France, Germany, Italy, Spain, and the UK call on Israel to stop settlement expansion policy across occupied Palestinian lands.

The governments of France, Germany, Italy, Spain, and the UK have urged Israel to reverse its decision to advance settlement construction in the Har Homa E area. The joint statement issued called on the Israeli government “to reverse its decision to advance the construction of 540 settlement units in the Har Homa E area of the occupied West Bank, and to cease its policy of settlement expansion across the Occupied Palestinian Territories.”

“Settlements are illegal under international law, and threaten prospects for a peaceful resolution to the Israeli-Palestinian conflict,” it read.
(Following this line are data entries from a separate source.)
-- ==== Sys2Proof/Machine/Groups.lean ====
section
/-! DEFINITION. Commit groups (R37) and the units whose registers a key names (R11, R12, R43). -/

namespace Sys2Proof.Machine

/-- The commit groups as (first base, number, stride), by block (R37): BRG; TIME's strings, inputs and outputs, lock groups
(R98); port pages; PARSE groups 0 and 1; CLASS groups 0 to 2; courses; WIT; SCHED pages and the admission group; plumb
groups; QMGR; gate group and cluster groups; map group and channel groups; LEDG; HOST group 0 and peer groups; FOOT;
CAL. -/
def groupRows : List (Nat × Nat × Nat) := [
  (0, 1, 0), (0x100000, 10, 0x1000), (0x200000, 48, 0x1000), (0x300000, 2, 0x1000), (0x400000, 3, 0x1000), (0x500000, 4, 0x1000),
  (0x600000, 1, 0), (0x700000, 48, 0x4000), (0x7C0000, 1, 0), (0x800000, 64, 0x1000), (0x900000, 1, 0), (0xA00000, 7, 0x1000),
  (0xB00000, 9, 0x1000), (0xC00000, 1, 0), (0xD00000, 5, 0x1000), (0xE00000, 1, 0), (0xF00000, 1, 0)]

/-- Every group's base. -/
def groupBases : List Nat := groupRows.flatMap fun r => (List.range r.2.1).map fun i => r.1 + i * r.2.2

/-- Whether a key is a group's base, and the group's number in its block (R37). -/
def isGroup (b : Nat) : Bool := groupRows.any fun r =>
  decide (r.1 ≤ b) && (if r.2.2 = 0 then decide (b = r.1) else decide ((b - r.1) % r.2.2 = 0) && decide ((b - r.1) / r.2.2 < r.2.1))

def groupNum (b : Nat) : Nat :=
  match groupRows.find? fun r => decide (r.1 ≤ b) && (if r.2.2 = 0 then decide (b = r.1) else
      decide ((b - r.1) % r.2.2 = 0) && decide ((b - r.1) / r.2.2 < r.2.1)) with
  | some r => if r.2.2 = 0 then (if r.1 = 0x7C0000 then 48 else 0) else (b - r.1) / r.2.2
  | none => 0

/-- The group a key of the device map belongs to. -/
def groupOf (k : Nat) : Nat :=
  match groupRows.find? fun r => decide (r.1 ≤ k) && decide (k / 2 ^ 20 = r.1 / 2 ^ 20) &&
      (if r.2.2 = 0 then true else decide ((k - r.1) / r.2.2 < r.2.1)) &&
      !(decide (r.1 = 0x700000) && decide (0x7C0000 ≤ k)) with
  | some r => if r.2.2 = 0 then r.1 else r.1 + (k - r.1) / r.2.2 * r.2.2
  | none => 2 ^ 40

/-- The present ones of `n` islands from `first` on. -/
def islandsFrom (v : Variant) (first n : Nat) : List Nat := ((List.range n).map (first + ·)).filter (islandPresent v)

/-- The unit a key of the device map belongs to: whether the variant has it, and the islands of which one must be ON for it
to answer, none for the always-on domain (R43). What several islands hold together answers while one of them is ON. -/
def unitOf (d : Dev) (k : Nat) : Bool × List Nat :=
  let v := d.variant
  let o := k % 2 ^ 20
  match k / 2 ^ 20 with
  | 1 =>
    if o < 0x8000 then (decide (o / 0x1000 < numStrings v), [])
    else (true, [])
  | 2 => (decide (o / 0x1000 < 48) && portPresent v (o / 0x1000), [portIsland (o / 0x1000)])
  | 3 =>
    let both := islandsFrom v 9 6 ++ islandsFrom v 24 2
    if 0x100 ≤ o ∧ o < 0x1C0 then (portPresent v ((o - 0x100) / 4), both)
    else if 0x800 ≤ o ∧ o < 0x980 then (islandPresent v (ipIsland ((o - 0x800) / 0x40)), [ipIsland ((o - 0x800) / 0x40)])
    else if 0xA00 ≤ o ∧ o < 0xA80 then (decide ((o - 0xA00) / 0x20 < numDeep v), [tableIsland ((o - 0xA00) / 0x20 / 2)])
    else (true, both)
  | 4 => (true, islandsFrom v 9 6 ++ islandsFrom v 24 2)
  | 5 => (decide (o / 0x1000 < numCourses v), [csIsland])
  | 6 => (hasWitness v, if islandPresent v 22 then [21, 22] else [21])
  | 7 =>
    if o < 0xC0000 then (portPresent v (o / 0x4000), [epIsland (egressPipe d (o / 0x4000))])
    else (true, islandsFrom v 15 6)
  | 8 => (true, islandsFrom v 15 6)
  | 9 => (true, islandsFrom v 42 2)
  | 10 =>
    if 0x1000 ≤ o ∧ o < 0x7000 then (decide (o / 0x1000 - 1 < numClusters v), [gIsland (o / 0x1000 - 1)])
    else (true, islandsFrom v 28 6)
  | 11 =>
    if 0x1000 ≤ o ∧ o < 0x9000 then (decide (o / 0x1000 - 1 < numChannels v), [mIsland (o / 0x1000 - 1)])
    else (true, islandsFrom v 34 8)
  | 12 =>
    if !(hasLedger v) then (false, [])
    else if 0x100 ≤ o ∧ o < 0x180 then (decide ((o - 0x100) / 0x20 < numDrives v), [dIsland ((o - 0x100) / 0x20)])
    else if 0x1000 ≤ o ∧ o < 0x1100 then (decide ((o - 0x1000) / 0x40 < numDrives v), [dIsland ((o - 0x1000) / 0x40)])
    else (true, [48])
  | 13 =>
    if 0x1000 ≤ o ∧ o < 0x5000 then
      (fnExists v (o / 0x1000 - 1) && !(decide (o / 0x1000 % 2 = 0) && !(hasLedger v)), [hIsland (fnPort (o / 0x1000 - 1))])
    else if (0x10 ≤ o ∧ o < 0x18) then (decide ((o - 0x10) / 4 < numHosts v), [hIsland ((o - 0x10) / 4)])
    else if 0x100 ≤ o ∧ o < 0x180 then (decide ((o - 0x100) / 0x40 < numHosts v), [hIsland ((o - 0x100) / 0x40)])
    else if 0x80000 ≤ o ∧ o < 0x90000 then
      (fnExists v ((o - 0x80000) / 0x40), [hIsland (fnPort ((o - 0x80000) / 0x40))])
    else if o < 0x1000 then (true, islandsFrom v 42 2)
    else (true, [])
  | _ => (true, [])

/-- How a register answers: 0 it works, 1 its unit is absent (R11), 2 its unit is off (R12). -/
def regState (d : Dev) (k : Nat) : Nat :=
  let u := unitOf d k
  if !u.1 then 1 else if u.2.isEmpty || u.2.any (islandOn d) then 0 else 2

/-- The groups of an island, whose LOCK a reset of the island clears (R37). -/
def islandGroups (n : Nat) : List Nat :=
  if 1 ≤ n ∧ n ≤ 8 then (islandPorts n).map fun p => 0x200000 + 0x1000 * p
  else if n ≤ 14 then [0x300000, 0x400000, 0x401000]
  else if n ≤ 20 then 0x7C0000 :: ((List.range 48).map fun p => 0x700000 + 0x4000 * p) ++ (List.range 64).map fun g => 0x800000 + 0x1000 * g
  else if n ≤ 22 then [0x600000]
  else if n = 23 then (List.range 4).map fun c => 0x500000 + 0x1000 * c
  else if n ≤ 25 then [0x301000, 0x402000]
  else if n ≤ 27 then []
  else if n ≤ 33 then [0xA00000, 0xA01000 + 0x1000 * (n - 28)]
  else if n ≤ 41 then [0xB00000, 0xB01000 + 0x1000 * (n - 34)]
  else if n ≤ 43 then [0x900000, 0xD00000, 0xD01000 + 0x2000 * (n - 42), 0xD02000 + 0x2000 * (n - 42)]
  else [0xC00000]

/-- Clear the LOCK of groups (R37). -/
def unlock (bs : List Nat) (d : Dev) : Dev := bs.foldl (fun d b => regW (b + 0xC) 0 d) d

end Sys2Proof.Machine
end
If implemented, the statement said, “the decision to advance settlements in Har Homa, between East Jerusalem and Bethlehem, will cause further damage to the prospects for a viable Palestinian State, with Jerusalem as the capital of both Israel and a Palestinian State.”

“This move, alongside settlement advancement in Givat HaMatos and continued evictions in East Jerusalem, including in Sheikh Jarrah, also undermines efforts to rebuild trust between the parties, following the positive resumption of Israeli-Palestinian cooperation.

“We call on both sides to refrain from any unilateral action and resume a credible and meaningful dialogue, to advance efforts for the two-state solution and an end to the conflict,” it also said.(Source: AA)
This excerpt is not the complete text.